Uma foto minha coberta de esperma foi vazada e é um dos assuntos mais comentados no Twitter. Aliás, é o mais comentado.
— Você não precisa terminar, prima — Manon tenta tirar o celular de mim. Não deixo.
— Eu quero terminar! — exclamo, subitamente raivosa.
"A adorada do público, que sempre esteve nos holofotes, filha de Maurice e Brigitte LeBlan, dois filantropos e maiores apoiantes do recate social, se vê envolvida no maior escândalo da sociedade. Esperma no rosto de uma mulher nunca foi marcante dessa forma antes. Confira os comentários dos internautas:
_jorge46kl: Quem não gosta de um leitinho?
_poppygirl: a francesinha decidiu mostrar as garras, hahahaha. Parece que a vida dela não se baseia em abrir recebidos e ser bonita com photoshop.
_lily.anne22: Qual é o problema de receber uma gozada na cara? Sério que todo mundo se incomoda com isso? Um pouco de esperma?
_ghost777: Ok, e depois?
_emily: por isso ela anda desligada das redes...Descobriu que pode enfeitar o rostinho bonito com leite hahaha.

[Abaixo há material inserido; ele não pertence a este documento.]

/-- Answer a RAW_DIAG with the bytes asked for (DATA). -/
def State.rawData (s : State) (f : Frame) (p : Ploc) (offset length : Nat) : State :=
  s.naileOk f 0x50 (4 + length) (2 ^ 32 * fromBytes ((List.range length).map (fun i => (s.rawByte p (offset + i)).toNat)))

/-! ## Poison -/

/-- Queue a commit group for each grove that owns one of some changes. -/
def State.queueChanges (s : State) (why : GroupWhy) (cs : List GranChange) : State :=
  (List.finRange 8).foldl (fun a g =>
    let mine := cs.filter (fun c => groveOf c.dgn == g)
    if mine.isEmpty then a else a.queueGroup g { why := why, changes := mine }) s

/-- The change that makes blocks at given locations POISONED while the map still places them there (08 R274). -/
def poisonChange (x : Nat × Nat × Ploc) : GranChange :=
  { dgn := x.1, entries := [(x.2.1, plocPoisoned)], coarse := none, cas := [{ dgn := x.1, k := x.2.1, loc := x.2.2 }] }

/-- Every block mapped to a codeword becomes POISONED in one commit. -/
def State.poisonAt (s : State) (p : Ploc) : State :=
  s.queueChanges .poison ((s.map.mapped.filter (fun x => x.2.2 == p)).map poisonChange)

/-- Every granule whose leaf lies in a leaf page becomes POISONED: its checkpoint copy is lost (05 Table 5-10). -/
def State.poisonLeafPage (s : State) (lpn : Nat) : State :=
  s.queueChanges .poison ((s.map.leaves.filter (fun e => lpnOf e.1 == lpn)).map (fun e =>
    { dgn := e.2.dgn, entries := (List.range 16).map (fun k => (k, plocPoisoned)), coarse := none, cas := [] }))

/-- The change that makes a granule POISONED as a whole. -/
def poisonGran (dgn : Nat) : GranChange := { dgn := dgn, entries := (List.range 16).map (fun k => (k, plocPoisoned)), coarse := none, cas := [] }

/-- The granules of a trunk slab: those of its segment that its grove owns. -/
def slabGrans (g seg : Nat) : List Nat := ((List.range segGrans).map (fun i => seg * segGrans + i)).filter (fun d => d % 8 == g)

/-- A slab's DRAM copy has been repaired. -/
def State.repaired (s : State) (g : Grove) (key : Nat) : State :=
  { s with map := { s.map with repairing := s.map.repairing.filter (· != (g.val, key)) } }

/-- The granules whose leaves lie in the leaf pages that a directory slab of a grove places. -/
def MapS.dirGrans (m : MapS) (g : Grove) (slab : Nat) : List Nat :=
  (m.leaves.filter (fun e => lpnOf e.1 % 8 == g.val && lpnOf e.1 / 8 / 512 == slab)).map (fun e => e.2.dgn)

/-- The checkpoint copy of a slab cannot be read (05 Table 5-10): the granules of a trunk slab, or those whose leaf pages a directory slab places, become
POISONED, at once where the grove's ring has room, else first of all that waits; what needs them waits until then. -/
def State.slabLost (s : State) (g : Grove) (key : Nat) : State :=
  let cs := (if key % 8 = 0 then slabGrans g.val (key / 8) else s.map.dirGrans g (key / 8)).map poisonGran
  let rs := s.changesMixed g cs
  let s1 :=
    if (s.map.grove g).roomFor rs.length then ({ s with map := s.map.commitMixed g rs }).repaired g key
    else ({ s with map := { s.map with lostSlabs := addOnce (g.val, key) s.map.lostSlabs } }).queueFirst g { why := .poison, changes := cs }
  s1.recordHw (srcFtl g) sevCritical 0x0A03 6 g.val

/-- A poisoning of the grove has been committed: the lost slabs that waited for it are repaired, once none is left to come. -/
def State.lostRepaired (s : State) (g : Grove) : State :=
  if (s.map.grove g).groups.any (fun x => x.why == .poison) then s
  else
    let mine := s.map.lostSlabs.filter (fun k => k.1 == g.val)
    { s with map := { s.map with repairing := s.map.repairing.filter (fun k => !mine.contains k)
                                 lostSlabs := s.map.lostSlabs.filter (fun k => k.1 != g.val) } }

/-! ## Forks -/

/-- What one position of an operation serves. -/
def whyOfPos (w : OpFor) (pos : Nat) : OpFor :=
  match w with
  | .host t m => .host t (m.filter (fun e => e.1 == pos))
  | .gather t m => .gather t (m.filter (fun e => e.1 == pos))
  | x => x

/-- What is left of an operation without one position. -/
def whyWithout (w : OpFor) (pos : Nat) : OpFor :=
  match w with
  | .host t m => .host t (m.filter (fun e => e.1 != pos))
  | .gather t m => .gather t (m.filter (fun e => e.1 != pos))
  | x => x

/-- A command that is still there. -/
def State.hasTag (s : State) (t : Nat) : Bool := (sget s.host.tags t).isSome

/-- A position of an operation has been dealt with; an operation with none left is over, and the cords of a command's
read go to the command, which delivers them, or are freed where the command is gone. -/
def State.donePos (s : State) (i pos : Nat) : State :=
  match s.flash.op i with
  | none => s
  | some o =>
    let left := o.left.filter (· != pos)
    if left.isEmpty then
      let l := match o.why with
        | .host t _ => if s.hasTag t then s.land.handOver (.op i) (.tag t) else s.land
        | .gather t _ => if s.hasTag t then s.land.handOver (.op i) (.tag t) else s.land
        | .thin _ rb => s.land.handOver (.op i) (.victim rb)
        | _ => s.land
      ({ s with land := l }).dropOp i
    else { s with flash := s.flash.modOp i (fun x => { x with left := left, why := whyWithout x.why pos }) }

/-- The command for which an operation reads, its reconstruction's parent included. -/
def State.readerOf (s : State) (w : OpFor) : Option TagE :=
  let direct := fun (w : OpFor) => match w with
    | .host t _ => sget s.host.tags t
    | .gather t _ => sget s.host.tags t
    | _ => none
  match w with
  | .recon i _ => (s.flash.op i).bind (fun o => direct o.why)
  | w => direct w

/-- A recovery read is served and charged as the read that it recovers: ahead of others for an L0 stand, to the port of the delivery (04 R111,
R112). -/
def State.issueFor (s : State) (o : DieOp) (w : OpFor) : State :=
  match s.readerOf w with
  | some t => s.issueRead o (decide (t.cls = 0)) (deliversTo t.cmd t.cntl.port)
  | none => s.issueRead o false none

/-- A recovery operation for one position of an operation, at a step of the ladder. -/
def State.forkPos (s : State) (i pos step : Nat) (stage : OpStage) : State :=
  match s.flash.op i with
  | none => s
  | some o =>
    let j := s.flash.nextOp
    let x := { DieOp.fresh o.ch.val o.die.val .readSingle o.block o.page [pos] o.queue (whyOfPos o.why pos) with
      step := step, stage := stage, faulted := o.faulted }
    let s1 := (s.issueFor x o.why).donePos i pos
    if stage == .queued then { s1 with flash := s1.flash.enqueue j } else s1

/-- Count a ladder step reached on a die (08 R271); the counts of the health report stay at their highest value (15 Table 15-7). -/
def FlashS.countStep (f : FlashS) (k step : Nat) : FlashS :=
  f.modDie k (fun d =>
    if step = 2 then { d with step2 := satInc d.step2 } else if step = 3 then { d with step3 := satInc d.step3 }
    else if step = 4 then { d with step4 := satInc d.step4 } else if step = 5 then { d with step5 := satInc d.step5 }
    else { d with step6 := satInc d.step6 })

/-! ## Delivery of a codeword -/

/-- The cord of a position of an operation: its cords stand in the order of its codewords. -/
def State.cordAt (s : State) (i : Nat) (o : DieOp) (pos : Nat) : Option Nat :=
  ((((s.land.cordsOf (.op i)).zip o.slots).find? (fun e => e.2 == pos)).map Prod.fst)

/-- A decoded codeword is written into a cord. -/
def State.landCw (s : State) (cord : Option Nat) (b : Option Block) : State :=
  match cord, b with
  | some c, some x => { s with land := s.land.setBlock c x }
  | _, _ => s

/-- Data of one codeword reaches the command that reads it. -/
def State.toTag (s : State) (tag lba : Nat) (r : Option Block) : State :=
  match sget s.host.tags tag with
  | none => s
  | some t =>
    match readFields t.cmd with
    | some f => (s.modTag tag (fun t => t.arrive f.slba lba r stUnrecovered)).readArrived tag
    | none =>
      s.modTag tag (fun t => { t with
        failure := if r.isNone then some (t.failure.getD stUnrecovered) else t.failure
        waits := t.waits.filter (· != lba)
        gather := t.gather.map (fun g => { g with window := g.window.map (fun e => if e.1 = lba then (lba, r) else e) }) })

/-- The plaintext of a stored codeword for the namespace of a command. -/
def State.plain (s : State) (tag : Nat) (p : Ploc) : Option Block :=
  match sget s.flash.content p.toNat, (sget s.host.tags tag).bind (fun t => match t.cmd with
    | .gatherRead f => some f.nsid.toNat
    | c => (readFields c).map (fun f => f.nsid.toNat)) with
  | some cw, some nsid => (s.nvm.ns nsid).map (fun n => decrypt n cw.keyGen cw.data)
  | _, _ => none

/-- LBA that a position of a command's read serves. -/
def lbaAt (m : List (Nat × Nat)) (pos : Nat) : Nat := ((m.find? (fun e => e.1 == pos)).map Prod.snd).getD 0

/-- A codeword that is not of a reconstruction reaches its consumer. -/
def State.deliverData (s : State) (i pos : Nat) : State :=
  match s.flash.op i with
  | none => s
  | some o =>
    let p := o.locOf pos
    match o.why with
    | .host t m =>
      let c := s.cordAt i o pos
      let s1 := (s.landCw c (s.plain t p)).modTag t (fun x => match c with
        | some k => { x with cordOf := sput (lbaAt m pos) k x.cordOf }
        | none => x)
      (s1.donePos i pos).toTag t (lbaAt m pos) (s.plain t p)
    | .gather t m =>
      let c := (sget s.host.tags t).bind (fun x => sget x.cordOf (lbaAt m pos))
      ((s.landCw c (s.plain t p)).donePos i pos).toTag t (lbaAt m pos) (s.plain t p)
    | .leaf lpn =>
      let s1 := s.donePos i pos
      ({ s1 with map := { s1.map with pages := smod lpn (fun g => { g with cached := true, missing := none }) s1.map.pages } }).resumeReads
    | .unit g key => ((s.donePos i pos).repaired g key).resumeReads
    | .thin d rb =>
      let c := s.cordAt i o pos
      let s0 := s.landCw c ((sget s.flash.content p.toNat).map (fun x => x.data))
      let s0 := match c with
        | some k => { s0 with land := { s0.land with copies := sput p.toNat k s0.land.copies } }
        | none => s0
      let again := ((s.media.domS d).victims.any (fun v => v.rb == rb && v.reread.contains p))
      let s1 := (if again then s0.poisonEvent sevWarning 6 o.ch.val else s0).donePos i pos
      let arrived := fun (v : Victim) => if v.rb = rb then { v with copying := v.copying ++ [p] } else v
      ({ s1 with media := s1.media.modVictims arrived }).forceLast
    | _ => s.donePos i pos

/-- Step 6 of the ladder has been reached on a die: its count and its event (08 R271). -/
def State.stepSix (s : State) (o : DieOp) : State :=
  ({ s with flash := s.flash.countStep o.key 6 }).recordHw (srcFtl (rbGrove o.rb)) sevError 0x0D04 o.ch.val o.die.val o.block

/-- Blocks that a command waits for whose leaf lies in a leaf page. -/
def State.waitsOnLeaf (s : State) (t : TagE) (lpn : Nat) : List Nat :=
  match ioNsid t.cmd with
  | none => []
  | some nsid => match s.nvm.ns nsid.toNat with
    | none => []
    | some n => t.waits.filter (fun l => s.resolve nsid.toNat n l == .leaf lpn)

/-- The read of a leaf page ended in channel_fault: nothing becomes POISONED, the commands that wait for the page fail, and a later one reads it again
(08 R274). -/
def State.leafFaults (s : State) (lpn : Nat) : State :=
  let s1 := { s with map := { s.map with pages := smod lpn (fun g => { g with missing := none }) s.map.pages } }
  (s1.host.tags.filter (fun e => e.2.phase == .running)).foldl (fun a e =>
    (a.waitsOnLeaf e.2 lpn).foldl (fun b l => b.toTag e.1 l none) a) s1

/-- Read the newest checkpoint copy of a slab (05 Table 5-10). -/
def State.readSlab (s : State) (g : Grove) (key : Nat) : State :=
  match sget (s.map.grove g).image.locs key with
  | none => s
  | some p => s.issueRead (readOp (plocPageBase p) [plocPlane p * 4 + plocSlot p] 2 (.unit g key)) false none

_simonperez1: seria bom se desse pra ver os peitos.
_darkprincess: foda-se?"
A cada comentário lido, os meus pulmões se fecham a pouco e pouco, minha mãos ficando trêmulas e os meus olhos se enchendo de agua, que cai em lágrimas grossas e salgadas, molhando o lençol que me cobre. A raiva outrora crescente, agora se transformou em um amontoado de irritação explosiva que me faz jogar o celular o mais longe possível, como se assim eu pudesse me livrar do pesadelo que se iniciou.

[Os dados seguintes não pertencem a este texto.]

-- ==== Sys2Proof/Machine/Stand.lean ====
section
/-! DEFINITION. The commands of stands (10 R306 to R313): STAND_CTL, preparation, relocation and deletion. -/

namespace Sys2Proof.Machine

/-! ## CREATE -/

/-- The state after CREATE. -/
def State.createStand (s : State) (d : StandDesc) : State :=
  let fb := decide (d.place = 1)
  let x : StandS :=
    { state := .creating, firebreak := fb, cls := d.cls, rows := d.rows, resvGib := d.resvGib, rshare := d.rshare, wshare := d.wshare,
      members := [], prot := false, inflight := 0, rcredit := 0, wcredit := 0, refilled := s.now, oldRows := 0, moving := fb, delStep := 0 }
  ({ s with nvm := { s.nvm with stands := sput d.stand.val x s.nvm.stands } }).moveRows d.rows

/-- The first reason that applies to a CREATE (Table 10-4). -/
def State.createReason (s : State) (f : Frame) (d : StandDesc) : Option Nat :=
  if f.rsvd || !(descOk d) then some 9
  else if (s.nvm.stand d.stand.val).isSome then some 1
  else if decide (d.place = 1) && s.nvm.rowsMove then some 3
  else if !(s.rowsOk d.stand.val d.place d.rows) then some 6
  else if s.nvm.shareOver d.stand.val d.rshare d.wshare then some 4
  else if !((s.createStand d).capacityOk d.stand true) then some 5
  else if s.isReadOnly || decide (s.fuses.lc = 0 ∨ s.fuses.lc = 3) then some 8
  else none

/-- Carry out a CREATE. -/
def State.runCreate (s : State) (f : Frame) (d : StandDesc) : State :=
  match s.createReason f d with
  | some c => s.standAnswer f (some c)
  | none => ((s.createStand d).journal.recheckSpare).standAnswer f none

/-- STAND_CTL_CREATE (R307 to R309). -/
def execStandCtlCreate (f : Frame) (d : StandDesc) (s : State) : Host.Outcome State Fault Refusal :=
  .next (s.standRequest (.standCtlCreate f d) f (fun s => s.runCreate f d))

/-! ## MODIFY -/

/-- The stand after MODIFY (R310). -/
def StandS.modified (x : StandS) (d : StandDesc) : StandS :=
  { x with
    state := .changing
    cls := if d.chgClass then d.cls else x.cls
    rshare := if d.chgRshare then d.rshare else x.rshare
    wshare := if d.chgWshare then d.wshare else x.wshare
    resvGib := if d.chgResv then d.resvGib else x.resvGib
    firebreak := if d.chgPlace then decide (d.place = 1) else x.firebreak
    rows := if d.chgPlace then d.rows else x.rows
    oldRows := x.rows
    moving := d.chgPlace }

/-- The state after MODIFY. Credits are refilled at the old shares up to now. -/
def State.modifyStand (s : State) (d : StandDesc) (x : StandS) : State :=
  let s1 := s.refillStands
  let s2 := { s1 with nvm := s1.nvm.modStand d.stand.val (fun y => y.modified d) }
  if d.chgPlace then s2.moveRows (d.rows ^^^ x.rows) else s2

/-- The first reason that applies to a MODIFY. -/
def State.modifyReason (s : State) (f : Frame) (d : StandDesc) : Option Nat :=
  if f.rsvd || !(descModify d) then some 9
  else match s.nvm.stand d.stand.val with
    | none => some 2
    | some x =>
      let y := x.modified d
      if x.state != .active || (d.chgPlace && s.nvm.rowsMove) then some 3
      else if d.chgPlace && !(s.rowsOk d.stand.val d.place d.rows) then some 6
      else if (d.chgRshare || d.chgWshare) && s.nvm.shareOver d.stand.val y.rshare y.wshare then some 4
      else if !((s.modifyStand d x).capacityOk d.stand d.chgPlace) then some 5
      else if decide (x.resvGib < y.resvGib) && (s.isReadOnly || (y.firebreak && x.prot)) then some 8
      else none

/-- Carry out a MODIFY. -/
def State.runModify (s : State) (f : Frame) (d : StandDesc) : State :=
  match s.modifyReason f d, s.nvm.stand d.stand.val with
  | none, some x => ((s.modifyStand d x).journal.recheckSpare).standAnswer f none
  | c, _ => s.standAnswer f c

/-- STAND_CTL_MODIFY (R307 to R310). -/
def execStandCtlModify (f : Frame) (d : StandDesc) (s : State) : Host.Outcome State Fault Refusal :=
  .next (s.standRequest (.standCtlModify f d) f (fun s => s.runModify f d))

/-! ## The end of CREATING and CHANGING -/

/-- The regions of a stand's own domains have their size. -/
def State.regionsFull (s : State) (st : StandNo) : Bool :=
  (s.ownDoms st).all (fun d => decide (s.regionSize d ≤ (s.media.domS d).region.length))

/-- STAND_PREPARATION_DONE (R309): domains formed, foreign data gone, map regions formed. -/
def execStandPreparationDone (st : StandNo) (s : State) : Host.Outcome State Fault Refusal :=
  .next (
    match s.nvm.stand st.val with
    | none => s
    | some x =>
      let s1 := (s.ownDoms st).foldl (fun a d => a.fillRegion d) s
      if s.mgmtServes && x.state == .creating && s.settled st.val x && s1.regionsFull st then
        ({ s1 with nvm := s1.nvm.modStand st.val (fun y => { y with state := .active, moving := false }) }).journal.recheckSpare
      else s)

/-- STAND_RELOCATION_DONE (R310): nothing is left to relocate. -/
def execStandRelocationDone (st : StandNo) (s : State) : Host.Outcome State Fault Refusal :=
  .next (
    match s.nvm.stand st.val with
    | none => s
    | some x =>
      if s.mgmtServes && x.state == .changing && s.settled st.val x then
        ({ s with nvm := s.nvm.modStand st.val (fun y => { y with state := .active, moving := false }) }).journal.recheckSpare
      else s)

/-! ## DELETE (R311) -/

/-- Namespaces of a stand. -/
def NvmS.nssOf (n : NvmS) (st : Nat) : List (Nat × NsS) := n.nss.filter (fun e => e.2.stand.val == st)

/-- From here on commands to the stand's namespaces fail as for a deletion (03 R96). -/
def NvmS.failStand (n : NvmS) (st : Nat) (from0 : Qword) : NvmS :=
  { n with nss := smap (fun _ x => if x.stand.val == st && x.mode != .deleting then { x with mode := .deleting, modeFrom := from0 } else x) n.nss }

/-- The first reason that applies to a DELETE. -/
def State.deleteReason (s : State) (f : Frame) (d : StandDesc) : Option Nat :=
  if f.rsvd || !(descBare d) then some 9
  else match s.nvm.stand d.stand.val with
    | none => some 2
    | some x => if x.state != .active && x.state != .creating then some 3 else none

/-- The first step of DELETE. -/
def State.startDelete (s : State) (st : Nat) : State :=
  let n := s.nvm.modStand st (fun x => { x with state := .deleting, delStep := 1, moving := false })
  { s with nvm := n.failStand st s.host.nextAseq }

/-- Carry out a DELETE: it goes on with STAND_DELETE_RUN. -/
def State.runDelete (s : State) (f : Frame) (d : StandDesc) : State :=
  match s.deleteReason f d with
  | some c => s.standAnswer f (some c)
  | none => ((s.startDelete d.stand.val).journal).standAnswer f none

/-- STAND_CTL_DELETE (R307, R308, R311). -/
def execStandCtlDelete (f : Frame) (d : StandDesc) (s : State) : Host.Outcome State Fault Refusal :=
  .next (s.standRequest (.standCtlDelete f d) f (fun s => s.runDelete f d))

/-- Step 1 is over: earlier commands to the namespaces have completed, operations on them included. -/
def State.standQuiet (s : State) (st : Nat) : Bool :=
  (s.nvm.nssOf st).all (fun e => !(s.host.ioBefore e.1 e.2.modeFrom) && !(s.nvm.ops.any (fun o => o.2.nsids.contains e.1)))

/-- Step 2: every key is destroyed, with one event. -/
def State.standKeys (s : State) (st : Nat) : State :=
  let l := s.nvm.nssOf st
  let n := l.foldl (fun (n : NvmS) e => n.modNs e.1 (fun x => x.keyless)) s.nvm
  ({ s with nvm := n.modStand st (fun x => { x with delStep := 3 }) }).journal.record sevNotice 0x0405 st l.length

/-- Step 3: every namespace and function is detached, and each controller concerned is told. -/
def State.standDetach (s : State) (st : Nat) (x : StandS) : State :=
  let l := s.nvm.nssOf st
  let cs := l.foldl (fun a e => e.2.attached.foldl (fun b c => addOnce c b) a) x.members
  let n := l.foldl (fun (n : NvmS) e => n.modNs e.1 (fun y => { y with attached := [], detaching := [] })) s.nvm
  ({ s with nvm := n.modStand st (fun y => { y with members := [], delStep := 4 }) }).journal.nsChanged cs (l.map Prod.fst)

/-- Write points of a stand are closed. -/
def State.closePoints (s : State) (st : Nat) : State :=
  let rbs := (s.media.points.filter (fun p => p.stand.val == st)).filterMap (fun p => p.rb)
  let s1 := rbs.foldl (fun a rb => a.closeRow rb) s
  { s1 with media := { s1.media with points := s1.media.points.filter (fun p => p.stand.val != st || p.set.isSome) } }

/-- Step 4: cache entries are dropped and the granules set UNMAPPED in slices; segments and leaves go with them. -/
def State.standUnmap (s : State) (st : Nat) : State :=
  let l := (s.nvm.nssOf st).map Prod.fst
  let s1 := { s with nvm := s.nvm.modStand st (fun y => { y with delStep := 5 }) }
  if l.isEmpty then s1.closePoints st
  else
    let i := s1.nvm.newOp
    let o : SlicedOp := { kind := .delete, tag := none, nsids := l, rekey := false, begun := false, work := [], edges := [] }
    (({ s1 with nvm := { s1.nvm with ops := sput i o s1.nvm.ops } }).beginOp i o).closePoints st

/-- Step 5: the die rows become SHARED, and the stand is no more. An RMA that waited for it goes on (14 R397). -/
def State.standGone (s : State) (st : Nat) (x : StandS) : State :=
  let s1 := { s with nvm := { s.nvm with stands := sdel st s.nvm.stands } }
  let s2 := if x.firebreak then s1.moveRows x.rows else s1
  (s2.journal.recheckSpare).rmaGoOn

/-- STAND_DELETE_RUN (R311): the next step of a deletion, once the one before it is complete. -/
def execStandDeleteRun (st : StandNo) (s : State) : Host.Outcome State Fault Refusal :=
  .next (
    match s.nvm.stand st.val with
    | none => s
    | some x =>
      if !s.fwRuns || !s.mgmt.runs || x.state != .deleting then s
      else if x.delStep ≤ 2 then
        let s1 := { s with nvm := s.nvm.failStand st.val s.host.nextAseq }
        if s1.standQuiet st.val then s1.standKeys st.val else s1
      else if x.delStep = 3 then s.standDetach st.val x
      else if x.delStep = 4 then (if (s.map.grove 0).room then s.standUnmap st.val else s)
      else if (s.nvm.nssOf st.val).isEmpty then s.standGone st.val x
      else s)

/-! ## ATTACH, DETACH, QUERY (R313) -/

/-- The first reason that applies to an ATTACH. -/
def State.attachReason (s : State) (f : Frame) (a : AttachWord) : Option Nat :=
  if f.rsvd || a.rsvd then some 9
  else match s.nvm.stand a.stand.val with
    | none => some 2
    | some x =>
      if x.state == .deleting then some 3
      else match s.nvm.standOf a.cntl.val with
        | some o => if o = a.stand.val then none else some 7
        | none => none

/-- Carry out an ATTACH. -/
def State.runAttach (s : State) (f : Frame) (a : AttachWord) : State :=
  match s.attachReason f a with
  | some r => s.standAnswer f (some r)
  | none =>
    (({ s with nvm := s.nvm.modStand a.stand.val (fun x => { x with members := addOnce a.cntl.val x.members }) }).journal).standAnswer f none

/-- STAND_CTL_ATTACH (R313; 02 R43). -/
def execStandCtlAttach (f : Frame) (c : BitVec 24) (st : Byte) (s : State) : Host.Outcome State Fault Refusal :=
  .next (s.standRequest (.standCtlAttach f c st) f (fun s => s.runAttach f (.join c st)))

/-- The first reason that applies to a DETACH. -/
def State.detachReason (s : State) (f : Frame) (a : AttachWord) : Option Nat :=
  if f.rsvd || a.rsvd then some 9
  else match s.nvm.stand a.stand.val with
    | none => some 2
    | some x =>
      if x.state != .active && x.state != .changing then some 3
      else if !(x.members.contains a.cntl.val) then some 7
      else none

/-- Namespaces attached to a controller. -/
def NvmS.attachedTo (n : NvmS) (c : Nat) : List Nat := (n.nss.filter (fun e => e.2.attached.contains c)).map Prod.fst

/-- I/O of the function is still in progress on its namespaces. -/
def State.detachWaits (s : State) (c : Nat) : Bool := (s.nvm.attachedTo c).any (fun i => s.host.ioFrom i [c])

/-- The namespaces are detached, and the function leaves the stand. -/
def State.finishDetach (s : State) (f : Frame) (c : Cntl) (st : StandNo) : State :=
  let s1 := (s.nvm.attachedTo c.val).foldl (fun (a : State) i => a.detachNs i [c.val]) s
  (({ s1 with nvm := s1.nvm.modStand st.val (fun x => { x with members := x.members.filter (· != c.val) }) }).journal).standAnswer f none

/-- The detachment rule of 03 R96: from here on the function's I/O to its namespaces fails. -/
def NvmS.failFrom (n : NvmS) (c : Nat) : NvmS :=
  { n with nss := smap (fun _ x => if x.attached.contains c then { x with detaching := addOnce c x.detaching } else x) n.nss }

/-- Carry out a DETACH: it is answered once what the function has in progress has completed. -/
def State.runDetach (s : State) (i : Instr) (f : Frame) (a : AttachWord) : State :=
  match s.detachReason f a with
  | some r => s.standAnswer f (some r)
  | none =>
    if s.detachWaits a.cntl.val then { s with nvm := s.nvm.failFrom a.cntl.val, naile := { s.naile with waiting := some i } }
    else s.finishDetach f a.cntl a.stand

/-- STAND_CTL_DETACH (R313; 03 R96): run again while the port is still BUSY with it, it goes on. -/
def execStandCtlDetach (f : Frame) (c : BitVec 24) (st : Byte) (s : State) : Host.Outcome State Fault Refusal :=
  .next (
    let i : Instr := .standCtlDetach f c st
    if s.naile.waiting = some i then (if s.naileWaits then s else s.runDetach i f (.join c st))
    else s.standRequest i f (fun s => s.runDetach i f (.join c st)))

/-- Carry out a QUERY. -/
def State.runQuery (s : State) (f : Frame) (d : StandDesc) : State :=
  if f.rsvd || !(descBare d) then s.standAnswer f (some 9)
  else match s.nvm.stand d.stand.val with
    | none => s.standAnswer f (some 2)
    | some x => s.naileOk f 0x40 64 (s.standWindow d.stand x)

/-- STAND_CTL_QUERY (R307; 02 Table 2-16). -/
def execStandCtlQuery (f : Frame) (d : StandDesc) (s : State) : Host.Outcome State Fault Refusal :=
  .next (s.standRequest (.standCtlQuery f d) f (fun s => s.runQuery f d))

end Sys2Proof.Machine
end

– Merda, o meu celular! - Manon guincha, correndo até o aparelho quebrado no chão, perto da porta.
O que eles dizem de mim, coisas que nunca me definiriam e que, definitivamente, estão longe do que eu alguma vez virei a ser. E o pior de tudo nem é isso. O pior de tudo é que eu mal me lembro de quando e como isso aconteceu. Sim, sei que foi com Pierre, mas eu nunca lhe dei o aval de ser fotografada em um momento íntimo.
Pierre se aproveitou da minha distração, fez algo que eu nunca dei permissão e está usando isso para me atingir agora que não estamos mais juntos, como se o nosso relacionamento tivesse chegado ao fim por minha culpa! Ele me traiu, ele acabou com a minha confiança, ele deveria estar a ser linchado nas redes sociais como o traidor de merda que é e um fodido abusador, mas sou eu ali cheia de porra no rosto e a reputação arruinada por algo que nem mesmo sabia que existia.
Juro que seria capaz de matar aquele pedaço de merda agora mesmo, com as minhas próprias mãos!
– Isso é um completo mal entendido. Pierre me fotografou sem a minha permissão - sopro, suando frio e deixando as malditas lágrimas rolarem, já que nada posso fazer para impedi-las.
– Ahm!? - exclama, me olhando como se eu fosse uma alienígena.
– O Pierre me pegou desprevenida e tirou uma foto minha sem que eu permitisse - repito, sentindo a garganta arder e cabeça latejar incessantemente - Consegue me entender? Ele está fazendo essa merda comigo por raiva!
– Eu consigo entender, prima - começa, com a sua calmaria e voz amena de sempre - Mas quem sou eu no meio de centenas de pessoas que acham que você é uma vagabunda?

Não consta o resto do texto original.